What the Cray 1 was good for:


It was designed to be used for scientific applications that required
lots and lots of floating point manipulations. It wouldn't make
a good instructional machine (don't want to hook lotsa terminals up
to it!), and it wouldn't be much fun to try to implement a modern
operating system on.

How it is used:
most often, a separate (not as fast/powerful) computer was hooked up
as what was commonly called a host computer. The host is where you do
all your editing and debugging of programs. The host also maintains a
queue of jobs to be run on the Cray. One by one the jobs are run, so
the only thing that the Cray is doing is running the final jobs -- often
with LOTS of data. Although its operating system would allow it,
the "multi-tasking" (more than 1 program running simultaneously)
ability was not often used.

instruction set
fixed length instructions
either 16 or 32 bit (no variability that depends on
the number of operands)
number of operands possible for an instruction
0-3 (it is a 3-address instruction set)
number and kind of instructions
op codes are 7 bits long -- giving 128 instrucitons
This includes complete integer and floating point
instructions.

Notice that missing from the instruction set are:


character (byte) manipulation, duplicates
of anything (!), integer divide

Data representation is vastly simpified from what we've


seen so far! There are ONLY 64-bit 2's complement integers,
24-bit addresses, and floating point numbers!

ALL accesses to memory are done in WORD chunks. A word


on the Cray 1 is 64 bits. All instructions operate on
a single size of data -- Either a 64 bit word, or on an
address (24 bits).

addressing modes (strikingly similar to MIPS)

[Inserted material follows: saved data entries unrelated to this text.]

/-- R102: the `rst` event, enabled in every state. `seq.chip` and `seq.op` become whatever they become. That the rest of the
schedule stays is the model's choice (log entry 24). -/
def Obligations.RstResetsEveryState : Prop :=
  ∀ (s : State) (rest : List Event), s.schedule = .rst :: rest →
    ∃ t, step s = .next t ∧ t.seq.mode = .idle ∧ t.seq.pending = false ∧ t.seq.cause = .none ∧ t.out = [] ∧
      (∀ a, t.L.read? a = none) ∧ t.schedule = rest

/-- For every instruction and every state there is a next state: no operation of the block is refused, and the spec's faults
are states (R94). Where the spec says there is no step or no fault of the block, the next state is the model's choice: a
request that is not enabled (R76, U8; log entry 3), an illegal chip index outside `IDLE` (log entry 5), `WR` outside `IDLE`
(log entry 8). -/
def Obligations.EveryInstructionAnswersNext : Prop :=
  ∀ (i : Instr) (s : State), ∃ t, exec i s = .next t

/-- A step never answers a host fault, and refuses only a word that is none of the operation's format (R33 to R37). That an
event which is not enabled, and a wait with nothing to do, are next states is the model's choice (log entries 3 and 18). -/
def Obligations.StepStopsOnlyOnMalformedWords : Prop :=
  ∀ s : State, (∀ f, step s ≠ .fault f) ∧
    ∀ why, step s = .refused why →
      ∃ r rest e, s.schedule = .request r :: rest ∧ decode r = .error e ∧ why = .noInstruction e

/-! ### The table -/

/-- R45: `LOOKUP` always succeeds, answers the table's word and has no side effect; for every admissible table its word at
step 0 is `MAI | PCO`. -/
def Obligations.LookupAnswersTableWord : Prop :=
  (∀ (op : Opcode) (st : Step) (s : State),
    exec (.lookup op st) s = .next { s with answer := some (.word (Config.T op st)) }) ∧
  ∀ (T : Table) (p : Config.Positions) (real : Opcode → Bool), admissibleWith T p real →
    ∀ op, lookupIn T op 0 = signalWord p.mai ||| signalWord p.pco

/-- R46, R47, R48, R50: which signals the words of an admissible table hold: the two fetch words of every entry, every word of
a default entry, every word of the halt entry. -/
def Obligations.AdmissibleTableSignals : Prop :=
  ∀ (T : Table) (p : Config.Positions) (real : Opcode → Bool), admissibleWith T p real → ∀ (op : Opcode) (k : Fin 24),
    ((T op 0).getLsbD k.val = decide (k = p.mai ∨ k = p.pco)) ∧
    ((T op 1).getLsbD k.val = decide (k = p.mo ∨ k = p.iri ∨ k = p.ce)) ∧
    (real op = false → (T op 2).getLsbD k.val = decide (k = p.rsc) ∧
      ∀ s : Step, 3 ≤ s.toNat → (T op s).getLsbD k.val = false) ∧
    ((T 0xFF 2).getLsbD k.val = decide (k = p.hlt)) ∧ ((T 0xFF 3).getLsbD k.val = decide (k = p.rsc)) ∧
    ∀ s : Step, 4 ≤ s.toNat → (T 0xFF s).getLsbD k.val = false

/-- R49 with R50: in an admissible table the closing step of the halt entry is step 3 and no other. -/
def Obligations.HaltEntryClosesAtStepThree : Prop :=
  ∀ (T : Table) (p : Config.Positions) (real : Opcode → Bool), admissibleWith T p real →
    ∀ m : Step, closesAt p (T 0xFF) m ↔ m = 3

/-! ### Projector and multiplexer -/

/-- R56: `SPLIT` is pure wiring: bit `j` of plane `c` is bit `8c + j` of the word, and nothing else changes. -/
def Obligations.SplitIsWiring : Prop :=
  ∀ (cw : CW) (s : State), ∃ p0 p1 p2 : Byte,
    exec (.split cw) s = .next { s with answer := some (.planes p0 p1 p2) } ∧
      ∀ j < 8, p0.getLsbD j = cw.getLsbD j ∧ p1.getLsbD j = cw.getLsbD (8 + j) ∧ p2.getLsbD j = cw.getLsbD (16 + j)

/-- R57 for the legal selectors: the selected plane and no other. The illegal ones: `IllegalChipIndexEntersFault`. -/
def Obligations.MuxPassesSelectedPlane : Prop :=
  ∀ (p0 p1 p2 : Byte) (s : State),
    exec (.mux 0 p0 p1 p2) s = .next { s with answer := some (.byte p0) } ∧
    exec (.mux 1 p0 p1 p2) s = .next { s with answer := some (.byte p1) } ∧
    exec (.mux 2 p0 p1 p2) s = .next { s with answer := some (.byte p2) }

Register Mode. An instruction (op code) specifies exactly where
the data is.
Base Displacement Mode. Used only for load and store instructions.

REGISTERS:
There are an ENORMOUS number of registers.
There are 5 types of registers.

S registers -- 'S' stands for scalar. These are 64


bit regs. They are used for all sorts of data, but
not addresses. There's 8 of them.

T registers --
These are 64 64-bit backup registers for the S registers.
If you were to do some heavy programming on the Cray 1,
you'd find these registers very useful. This is partially
because you run out of S registers quickly, so you
need temporary storage, but don't want your program
to store to main memory (slow!). There's also an
instruction that allows you to load a block of memory
to the T registers. That's 1 instruction to do a bunch
of loads.

A registers -- 'A' stands for address. These are


24 bit regs. They are used for addresses, and to a
rather limited extent, integer counters.

B registers --
These are backups to the A regs and are used in the
same manner as the T regs.

V registers -- 'V' stands for vector.


There are 8 sets of V regs. Each set has 64 64-bit
registers! That is a lot! They are used mainly for
processing large quantities of "array" data. Their use
makes the Cray 1 very fast. A single instruction that uses
a vector register (1 set) will cause something to happen
to each of the 64 registers within that set.
(SIMD)

hardware stack
no support for stack accesses at all! There is no
special stack pointer register.
cache
none. There's so many registers that there isn't
really a need for one.

size of machine
A bit bigger than 2 refrigerators.
speed of machine
Significantly faster than the VAX and 68000.
For a while, it was the fastest machine around.

price of machine
As an analogy to some very pricey restaurants:
If you need to see the prices on the menu, you can't
afford to eat there.

Probably about $3 million for the basic machine when


they first came out.

A Cray 1 came with a full time hardware engineer,


(a field service person). Why? Down time on a Cray
is very expensive due to the way they are expected to
be used. Waiting for field service to come was
considered too expensive.
how many instructions get executed at one time
its debatable. There can be more than 1 instruction
at some point in its execution at 1 time. It is a
pipelined machine. This can only go so far (only
1 new instruction can be started each clock cycle).
complexity of ALU
There are actually quite a few alu's in the machine.
Cray calls them functional units. Each one is a specialized
piece of hardware that does its own job as fast as can
be done. Each of them could conceivably be working at
the same time.

on the VAX
----------

The VAX was a popular and commercially successful computer


put out in the early 1970's by DEC (Digital Equipment Corp).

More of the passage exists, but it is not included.